Thermal responses in the Hawaiian volcano shrimp (Halocaridina rubra): active vs. passive plasticity across genetic lineages.

Animals may respond to threats from climate change through plastic physiological changes (i.e., acclimation), adaptive evolution (i.e., genetic change), or moving to new habitats that match their climatic niche. Organisms from volcanic habitats are underexplored but may serve as models for physiological and evolutionary responses to warming temperatures. Here, we examined how different genetic lineages of the Hawaiian anchialine shrimp Halocaridina rubra respond to temperature, including animals from noticeably warm habitats created during eruptions of Kilauea in 2018. We find that thermal limits are elevated in animals from newer, warm habitats, but decrease to match those of animals from older, cooler habitats after being maintained at room temperature. Laboratory experiments further suggest thermal limits are mainly shaped by acclimation. In contrast, metabolic rates show almost no acclimation responses to temperature, with rates largely explained by test, not acclimation temperatures. There was little difference in thermal acclimation of metabolic rates among animals from different genetic lineages.

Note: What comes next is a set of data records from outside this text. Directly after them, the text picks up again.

-- ==== Sys2Proof/Certificates/Slice0/Obligations.lean ====
section
/-! DEFINITION. The statements for the provers. "Answers r u f" (Safety.lean) says that the input completes, that the next state is
`u` but for its Register File, and that every byte of that is `f`: so each such statement is completion, result and frame
in one. A diagnostic's label is the model's own (log 11): the statements say only that there is one. -/

open Sys2Proof Sys2Proof.Machine

/-! ### Encoding and the step -/

/-- Decoding the word of a well-formed input gives the input back, every operand at every value (30_encoding.md R110, R120). -/
def Obligations.DecodeOfEncodeIsIdentity : Prop :=
  ∀ i : Instr, i.wf = true → decode (encode i) = i ∧ decodeTableWord 20 (encode i).toNat = some i

/-- R114: two words that differ in ignored bits only decode to the same input. -/
def Obligations.IgnoredBitsHaveNoEffect : Prop :=
  ∀ w w' : InputWord, w &&& definedBits (field w 17 3) = w' &&& definedBits (field w 17 3) → decode w = decode w'

/-- R110: the decoder is total; every word is a well-formed input's, and of the row of opcode_table.json it decodes to. -/
def Obligations.DecodedWordMatchesItsTableRow : Prop :=
  ∀ w : InputWord, (decode w).wf = true ∧ w &&& (tableRow (decode w)).2 = (tableRow (decode w)).1

/-- Words written out from 30_encoding.md R110, R112, R113, R120 (95_test_vectors.md V-ENC-1 to V-ENC-8, V-MEM-6). -/
def Obligations.SampleWordsDecode : Prop :=
  decode 0x34208#20 = .cmdTrxOff ∧ decode 0x14F00#20 = .rd 0x14F#9 ∧ decode 0x14FFF#20 = .rd 0x14F#9 ∧
  decode 0x6007A#20 = .rxbU 0x7A#8 ∧ decode 0x6017A#20 = .rxbL 0x7A#8 ∧ decode 0xEFFFF#20 = .adv 0xFFFF#17 ∧
  decode 0xFFFFF#20 = .adv 0x1FFFF#17 ∧ decode 0x80003#20 = .fireAckTrigger ∧ decode 0xC0001#20 = .resetExplicit ∧
  decode 0x33903#20 = .trxrst ∧ decode 0x34F40#20 = .clrirq 0x40#8 ∧ decode 0x40000#20 = .pull ∧
  decode 0xA0001#20 = .pin1 ∧ decode 0x30005#20 = .wr 0x100#9 0x05#8 ∧ decode 0x3FF12#20 = .wrFb 0x7F#7 0x12#8

/-- R9: a step takes the next input offered, decodes it and processes it to completion; with none offered there is no step
(log 1, log 2). -/
def Obligations.StepRunsDecodedInput : Prop :=
  (∀ (s : State) (w : InputWord) (rest : List InputWord), s.inputs = w :: rest →
    step s = exec (decode w) { s with inputs := rest }) ∧
  (∀ s : State, s.inputs = [] → step s = .fault .noInput)

/-- R83: a host write word, decoded to its row of the opcode table and run, does what the map from address to handler gives
that address. -/
def Obligations.WriteRowsFollowTheWriteMap : Prop :=
  ∀ (a : RegAddr) (v : Byte) (s : State),
    exec (decode (writeWord a v)) s = .next
      (if a.toNat = 0x139 then
        if bit v 0 then s.explicitReset else s.writeTrxpr (field v 2 6) (bit v 1)
      else if a.toNat = 0x142 then s.writeTrxState (field v 0 5)
      else if a.toNat = 0x148 then s.writePhyCcCca (bit v 7) (field v 5 2) (field v 0 5)
      else if a.toNat = 0x14F then s.clearIrq v
      else if a.toNat = 0x14E then s.writeIrqMask v
      else if a.toNat = 0x141 ∨ a.toNat = 0x146 ∨ a.toNat = 0x147 ∨ a.toNat = 0x17B then s.writeReadOnly a.toNat
      else s.setReg a.toNat v)

/-! ### Host accesses and interrupts -/

/-- R82: a host read returns the byte and changes no state; the fields that read 0 are stored as 0 in every state that keeps
the register invariant. -/
def Obligations.HostReadReturnsRegister : Prop :=
  ∀ (a : RegAddr) (s : State),
    exec (.rd a) s = .next { s with outputs := s.outputs ++ [.readData (s.reg a.toNat)] } ∧
    (s.Mirrors → bit (s.reg 0x139) 0 = false ∧ bit (s.reg 0x148) 7 = false ∧ bit (s.reg 0x141) 5 = false ∧
      field (s.reg 0x146) 5 2 = 0#2)

/-- R83's plain storage (WR, WR_FB), the plain form of the PHY_CC_CCA write (R30), and R84: a write of a read-only register
stores nothing and outputs one diagnostic. -/
def Obligations.PlainAndReadOnlyWrites : Prop :=
  (∀ (a : RegAddr) (v : Byte) (s : State), plainWriteAddr a = true →
    Answers (exec (.wr a v) s) s (fun b => if b = a.toNat then v else s.reg b)) ∧
  (∀ (i : BitVec 7) (v : Byte) (s : State),
    Answers (exec (.wrFb i v) s) s (fun b => if b = 0x180 + i.toNat then v else s.reg b)) ∧
  (∀ (m : BitVec 2) (c : BitVec 5) (s : State),
    Answers (exec (.wrPhyCcCca m c) s) s
      (fun b => if b = 0x148 then (m.setWidth 8 <<< 5) ||| c.setWidth 8 else s.reg b)) ∧
  (∀ (i : Instr) (s : State), i ∈ [Instr.wrRoTrxStatus, .wrRoPhyRssi, .wrRoPhyEdLevel, .wrRoTstRxLength] →
    ∃ d, exec i s = .next { s with outputs := s.outputs ++ [.diag d] })

/-- R367 with R366: a write of IRQ_MASK stores the byte and outputs every line level that changed. -/
def Obligations.IrqMaskWriteMovesLines : Prop :=
  ∀ (v : Byte) (s : State),
    Answers (exec (.wrIrqMask v) s)
      { s with outputs := s.outputs ++
          lineChanges (s.reg Addr.irqStatus &&& s.reg Addr.irqMask) (s.reg Addr.irqStatus &&& v) }
      (fun a => if a = Addr.irqMask then v else s.reg a)

/-- R368: a write of IRQ_STATUS clears the bits set in the value and outputs every line level that changed; no other input but a
reset clears a bit of it. -/
def Obligations.IrqStatusClearedByHostOnly : Prop :=
  (∀ (v : Byte) (s : State),
    Answers (exec (.clrirq v) s)
      { s with outputs := s.outputs ++
          lineChanges (s.reg Addr.irqStatus &&& s.reg Addr.irqMask) (s.reg Addr.irqStatus &&& ~~~v &&& s.reg Addr.irqMask) }
      (fun a => if a = Addr.irqStatus then s.reg a &&& ~~~v else s.reg a)) ∧
  (∀ (i : Instr) (s t : State) (n : Nat), i.wf = true → exec i s = .next t →
    (∀ v, i ≠ .clrirq v) → i ≠ .trxrst → i ≠ .resetPor → i ≠ .resetExplicit →
    bit (s.reg Addr.irqStatus) n = true → bit (t.reg Addr.irqStatus) n = true)

/-- R365: a post sets the line's status bit whatever the mask holds, moves only that line, and changes nothing where the bit is
set already. -/
def Obligations.PostSetsStatusBit : Prop :=
  ∀ (s : State) (l : IrqLine),
    s.post l = { s with regFile := (s.post l).regFile, outputs := s.outputs ++ s.rise l } ∧
    (∀ a, (s.post l).reg a = if a = Addr.irqStatus then s.reg a ||| (1#8 <<< l.bitNo) else s.reg a) ∧
    (bit (s.reg Addr.irqStatus) l.bitNo = true →
      (s.post l).outputs = s.outputs ∧ ∀ a, (s.post l).reg a = s.reg a)

/-- R366, R370: after every step the outputs have reported the level each line has, if they had before it: no change of a line is
missed and none is made up. -/
def Obligations.OutputsReportLineLevels : Prop :=
  ∀ s t : State, s.LinesReported → step s = .next t → t.LinesReported

/-! ### Commands -/

/-- R165, R166, R168, R169, R171: the stopping mode commands, in every state outside OFF, SLEEP and TRANSITION, and in OFF the
two that act there (R161). -/
def Obligations.StoppingModeCommands : Prop :=
  (∀ (i : Instr) (cmd : Byte) (x : OpState) (code : Byte) (p : Nat) (s : State),
    (i, cmd, x, code, p) ∈
      [(Instr.cmdForceTrxOff, 0x03#8, OpState.trxOff, 0x08#8, 1), (.cmdForcePllOn, 0x04#8, .pllOn, 0x09#8, 2),
       (.cmdTrxOff, 0x08#8, .trxOff, 0x08#8, 1), (.cmdPllOn, 0x09#8, .pllOn, 0x09#8, 2),
       (.cmdTxAretOn, 0x19#8, .txAretOn, 0x19#8, 2)] →
    s.opState ≠ .off → s.opState ≠ .sleep → s.opState ≠ .transition →
    ∃ d d', Answers (exec i s) (s.stoppedInto x p d d') (withStatus (s.cmdStored cmd) code)) ∧
  (∀ (i : Instr) (cmd : Byte) (s : State),
    (i, cmd) ∈ [(Instr.cmdForceTrxOff, 0x03#8), (.cmdTrxOff, 0x08#8)] → s.opState = .off →
    Answers (exec i s) (s.entering .trxOff 1) (withStatus (s.cmdStored cmd) 0x08#8))

/-- R167, R170: the listening mode commands, in every state outside OFF, SLEEP and TRANSITION. -/
def Obligations.ListeningModeCommands : Prop :=
  ∀ (i : Instr) (cmd : Byte) (x : OpState) (code : Byte) (s : State),
    (i, cmd, x, code) ∈ [(Instr.cmdRxOn, 0x06#8, OpState.rxOn, 0x06#8), (.cmdRxAackOn, 0x16#8, .rxAackOn, 0x16#8)] →
    s.opState ≠ .off → s.opState ≠ .sleep → s.opState ≠ .transition →
    ∃ d d', Answers (exec i s) (s.listeningIn x d d') (withStatus (s.cmdStored cmd) code)

/-- R163 and R172: NOP stores its code and does nothing, with a diagnostic in SLEEP and TRANSITION only; every invalid code, in
every state, stores its code and outputs a diagnostic. -/
def Obligations.NopAndInvalidCommands : Prop :=
  (∀ s : State, s.opState ≠ .sleep → s.opState ≠ .transition → Answers (exec .cmdNop s) s (s.cmdStored 0x00#8)) ∧
  (∀ s : State, s.opState = .sleep ∨ s.opState = .transition →
    ∃ d, Answers (exec .cmdNop s) { s with outputs := s.outputs ++ [.diag d] } (s.cmdStored 0x00#8)) ∧
  (∀ (i : Instr) (c : Byte) (s : State), (i, c) ∈ invalidCommandRows →
    ∃ d, Answers (exec i s) { s with outputs := s.outputs ++ [.diag d] } (s.cmdStored c))

/-- R164: TX_START sends a frame in PLL_ON, begins a sequence in TX_ARET_ON, and is a diagnostic anywhere else. -/
def Obligations.TxStartCommand : Prop :=
  ∀ s : State, s.Sequenced →
    (s.opState = .pllOn → Answers (exec .cmdTxStart s) s.frameStarted (withStatus (s.cmdStored 0x02#8) 0x02#8)) ∧
    (s.opState = .txAretOn → Answers (exec .cmdTxStart s) s.aretBegun (withStatus (s.cmdStored 0x02#8) 0x12#8)) ∧
    (s.opState ≠ .pllOn → s.opState ≠ .txAretOn →
      ∃ d, Answers (exec .cmdTxStart s) { s with outputs := s.outputs ++ [.diag d] } (s.cmdStored 0x02#8))

/-- R173: every pair of an OperatingState and a command code does what its entry in the table says, and a manual CCA request what
the table's last column says. -/
def Obligations.CommandTableIsCovered : Prop :=
  ∀ s : State, s.Sequenced →
    (∀ c : BitVec 5,
      (commandCell s.opState c).Holds (exec (decode (commandWord c)) s) s (s.cmdStored (c.setWidth 8))) ∧
    (∀ (m : BitVec 2) (c : BitVec 5),
      if s.opState = .off ∨ s.opState = .sleep ∨ s.opState = .transition then
        ∃ d, Answers (exec (.cca m c) s) { s with outputs := s.outputs ++ [.diag d] } (s.ccaStored m c)
      else Answers (exec (.cca m c) s) s.ccaRequested (s.ccaRequestedRegs m c))

/-- R175: a manual CCA request stores mode and channel, clears CCA_DONE, draws the start sample and schedules the completion; in
OFF, SLEEP and TRANSITION it stores mode and channel and outputs a diagnostic. -/
def Obligations.ManualCcaRequest : Prop :=
  ∀ (m : BitVec 2) (c : BitVec 5) (s : State),
    (s.opState ≠ .off → s.opState ≠ .sleep → s.opState ≠ .transition →
      Answers (exec (.cca m c) s) s.ccaRequested (s.ccaRequestedRegs m c)) ∧
    (s.opState = .off ∨ s.opState = .sleep ∨ s.opState = .transition →
      ∃ d, Answers (exec (.cca m c) s) { s with outputs := s.outputs ++ [.diag d] } (s.ccaStored m c))

/-! ### The control line -/

/-- R181, R182, R183, R184: a rising edge, by the PIN input (R180) or by a write of TRXPR (R83), in every OperatingState. That the
write leaves `pinLevel` true is the model's reading of R54 (log 15, DEDUCED): R83's pseudocode writes the register only. -/
def Obligations.RisingEdge : Prop :=
  ∀ (i : Instr) (v : Byte) (s : State), s.Sequenced → RisingInput i s v →
    (s.opState = .trxOff →
      Answers (exec i s) { s.entering .sleep 0 with pinLevel := true }
        (withStatus (fun a => if a = Addr.phyEdLevel then 0xFF#8 else s.trxprStored v a) 0x0F#8)) ∧
    (s.opState = .pllOn →
      Answers (exec i s) { s.frameStarted with pinLevel := true } (withStatus (s.trxprStored v) 0x02#8)) ∧
    (s.opState = .txAretOn →
      Answers (exec i s) { s.aretBegun with pinLevel := true } (withStatus (s.trxprStored v) 0x12#8)) ∧
    (s.opState ≠ .trxOff → s.opState ≠ .pllOn → s.opState ≠ .txAretOn →
      ∃ d, Answers (exec i s) { s with pinLevel := true, outputs := s.outputs ++ [.diag d] } (s.trxprStored v))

However, metabolic rates at room temperature were different among shrimps from different genetic lineages, suggesting genetic variation for aerobic metabolism could be a target of selection during climate change. We find that shrimp from newer, warm habitats can live at or near their critical thermal maximum, suggesting some anchialine species may be able to deal with increased temperatures from climate change by being pre-adapted to colonize warm habitats associated with volcanism. We also highlight the potential impacts of climate change on anchialine habitats and suitable experimental designs for categorizing and quantifying thermal acclimation of biological rates.